_What to do_. Every line below between the one holding "64 + c] (R28). -/" and the one holding "(List.range (x.toNat +", inclusive, should be copied exactly, and no other line.

_Material shown_.
┄┄┄┄┄┄┄┄┄┄┄┄┄┄┄┄┄┄┄┄

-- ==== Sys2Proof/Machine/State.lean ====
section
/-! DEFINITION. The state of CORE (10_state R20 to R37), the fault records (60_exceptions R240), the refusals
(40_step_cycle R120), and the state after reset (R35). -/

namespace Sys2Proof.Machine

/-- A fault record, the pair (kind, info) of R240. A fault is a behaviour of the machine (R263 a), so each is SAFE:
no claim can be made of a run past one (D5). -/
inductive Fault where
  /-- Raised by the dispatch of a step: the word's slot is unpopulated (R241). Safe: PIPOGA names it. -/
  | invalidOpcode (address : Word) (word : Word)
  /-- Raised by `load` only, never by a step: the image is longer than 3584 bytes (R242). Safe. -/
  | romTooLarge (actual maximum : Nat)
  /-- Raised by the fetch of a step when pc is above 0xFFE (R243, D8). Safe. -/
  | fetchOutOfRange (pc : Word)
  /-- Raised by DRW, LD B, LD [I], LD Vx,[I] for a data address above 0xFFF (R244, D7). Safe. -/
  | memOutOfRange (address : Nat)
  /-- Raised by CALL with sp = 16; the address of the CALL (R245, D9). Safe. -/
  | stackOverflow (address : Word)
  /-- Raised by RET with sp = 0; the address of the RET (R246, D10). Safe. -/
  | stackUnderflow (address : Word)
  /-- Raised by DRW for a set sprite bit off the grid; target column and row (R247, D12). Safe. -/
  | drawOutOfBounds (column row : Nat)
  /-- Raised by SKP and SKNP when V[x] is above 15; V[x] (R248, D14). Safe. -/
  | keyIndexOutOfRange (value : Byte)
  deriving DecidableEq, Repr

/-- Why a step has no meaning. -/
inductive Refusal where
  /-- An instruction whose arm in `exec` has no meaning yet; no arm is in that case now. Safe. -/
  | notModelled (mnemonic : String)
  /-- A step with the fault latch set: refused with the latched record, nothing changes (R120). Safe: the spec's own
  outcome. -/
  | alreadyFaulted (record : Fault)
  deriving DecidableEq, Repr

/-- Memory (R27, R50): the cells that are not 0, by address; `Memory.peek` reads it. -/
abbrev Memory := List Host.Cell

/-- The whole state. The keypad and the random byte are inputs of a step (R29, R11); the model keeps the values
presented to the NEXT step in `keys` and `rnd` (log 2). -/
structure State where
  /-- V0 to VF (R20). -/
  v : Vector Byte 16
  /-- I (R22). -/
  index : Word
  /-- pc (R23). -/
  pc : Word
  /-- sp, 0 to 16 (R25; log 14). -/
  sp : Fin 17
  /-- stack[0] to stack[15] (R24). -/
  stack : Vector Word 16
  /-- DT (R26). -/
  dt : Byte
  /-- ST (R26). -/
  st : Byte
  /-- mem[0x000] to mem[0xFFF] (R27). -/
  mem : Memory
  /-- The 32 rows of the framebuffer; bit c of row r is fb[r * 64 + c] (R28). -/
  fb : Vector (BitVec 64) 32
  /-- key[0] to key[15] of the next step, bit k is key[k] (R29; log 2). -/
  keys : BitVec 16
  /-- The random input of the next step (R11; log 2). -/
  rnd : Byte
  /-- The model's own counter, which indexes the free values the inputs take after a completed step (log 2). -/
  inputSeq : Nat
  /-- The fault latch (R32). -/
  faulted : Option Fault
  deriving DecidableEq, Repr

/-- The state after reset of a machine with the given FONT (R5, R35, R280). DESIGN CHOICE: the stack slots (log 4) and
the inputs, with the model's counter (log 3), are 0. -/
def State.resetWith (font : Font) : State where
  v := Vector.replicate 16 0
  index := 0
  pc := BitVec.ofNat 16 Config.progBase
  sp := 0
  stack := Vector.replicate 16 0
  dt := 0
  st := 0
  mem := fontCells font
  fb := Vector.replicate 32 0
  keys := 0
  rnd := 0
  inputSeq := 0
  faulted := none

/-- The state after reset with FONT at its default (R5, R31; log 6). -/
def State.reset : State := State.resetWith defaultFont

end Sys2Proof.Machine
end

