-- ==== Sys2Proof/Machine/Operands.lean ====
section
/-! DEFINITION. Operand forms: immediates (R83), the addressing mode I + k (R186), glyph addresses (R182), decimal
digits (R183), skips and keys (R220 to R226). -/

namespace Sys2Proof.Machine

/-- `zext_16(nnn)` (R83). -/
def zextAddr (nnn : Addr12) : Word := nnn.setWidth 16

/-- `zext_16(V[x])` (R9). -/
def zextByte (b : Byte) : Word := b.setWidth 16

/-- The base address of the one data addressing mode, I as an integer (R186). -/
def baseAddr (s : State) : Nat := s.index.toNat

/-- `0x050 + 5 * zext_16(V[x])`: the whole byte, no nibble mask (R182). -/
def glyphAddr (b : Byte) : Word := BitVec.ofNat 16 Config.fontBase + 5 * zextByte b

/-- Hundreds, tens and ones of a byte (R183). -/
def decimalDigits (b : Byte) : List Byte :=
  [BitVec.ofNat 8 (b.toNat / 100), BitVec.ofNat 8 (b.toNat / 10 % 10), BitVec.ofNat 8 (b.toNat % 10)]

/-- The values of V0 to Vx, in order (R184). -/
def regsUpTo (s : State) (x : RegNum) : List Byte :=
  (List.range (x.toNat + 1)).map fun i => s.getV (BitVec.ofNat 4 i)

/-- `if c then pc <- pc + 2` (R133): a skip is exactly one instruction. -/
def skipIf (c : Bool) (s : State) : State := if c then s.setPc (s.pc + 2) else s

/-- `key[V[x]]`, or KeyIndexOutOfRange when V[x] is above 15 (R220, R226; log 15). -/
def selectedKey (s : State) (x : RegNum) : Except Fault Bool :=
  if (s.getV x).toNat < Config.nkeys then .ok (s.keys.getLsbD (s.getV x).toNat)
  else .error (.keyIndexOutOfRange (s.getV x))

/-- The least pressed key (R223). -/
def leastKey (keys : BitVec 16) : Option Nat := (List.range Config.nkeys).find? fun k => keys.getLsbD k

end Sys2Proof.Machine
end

┄┄┄┄┄┄┄┄┄┄┄┄┄┄┄┄┄┄┄┄

_Problem solution_.
  /-- The 32 rows of the framebuffer; bit c of row r is fb[r * 64 + c] (R28). -/
  fb : Vector (BitVec 64) 32
  /-- key[0] to key[15] of the next step, bit k is key[k] (R29; log 2). -/
  keys : BitVec 16
  /-- The random input of the next step (R11; log 2). -/
  rnd : Byte
  /-- The model's own counter, which indexes the free values the inputs take after a completed step (log 2). -/
  inputSeq : Nat
  /-- The fault latch (R32). -/
  faulted : Option Fault
  deriving DecidableEq, Repr

/-- The state after reset of a machine with the given FONT (R5, R35, R280). DESIGN CHOICE: the stack slots (log 4) and
the inputs, with the model's counter (log 3), are 0. -/
def State.resetWith (font : Font) : State where
  v := Vector.replicate 16 0
  index := 0
  pc := BitVec.ofNat 16 Config.progBase
  sp := 0
  stack := Vector.replicate 16 0
  dt := 0
  st := 0
  mem := fontCells font
  fb := Vector.replicate 32 0
  keys := 0
  rnd := 0
  inputSeq := 0
  faulted := none

/-- The state after reset with FONT at its default (R5, R31; log 6). -/
def State.reset : State := State.resetWith defaultFont

end Sys2Proof.Machine
end

-- ==== Sys2Proof/Machine/Operands.lean ====
section
/-! DEFINITION. Operand forms: immediates (R83), the addressing mode I + k (R186), glyph addresses (R182), decimal
digits (R183), skips and keys (R220 to R226). -/

namespace Sys2Proof.Machine

/-- `zext_16(nnn)` (R83). -/
def zextAddr (nnn : Addr12) : Word := nnn.setWidth 16

/-- `zext_16(V[x])` (R9). -/
def zextByte (b : Byte) : Word := b.setWidth 16

/-- The base address of the one data addressing mode, I as an integer (R186). -/
def baseAddr (s : State) : Nat := s.index.toNat

/-- `0x050 + 5 * zext_16(V[x])`: the whole byte, no nibble mask (R182). -/
def glyphAddr (b : Byte) : Word := BitVec.ofNat 16 Config.fontBase + 5 * zextByte b

/-- Hundreds, tens and ones of a byte (R183). -/
def decimalDigits (b : Byte) : List Byte :=
  [BitVec.ofNat 8 (b.toNat / 100), BitVec.ofNat 8 (b.toNat / 10 % 10), BitVec.ofNat 8 (b.toNat % 10)]

/-- The values of V0 to Vx, in order (R184). -/
def regsUpTo (s : State) (x : RegNum) : List Byte :=
  (List.range (x.toNat + 1)).map fun i => s.getV (BitVec.ofNat 4 i)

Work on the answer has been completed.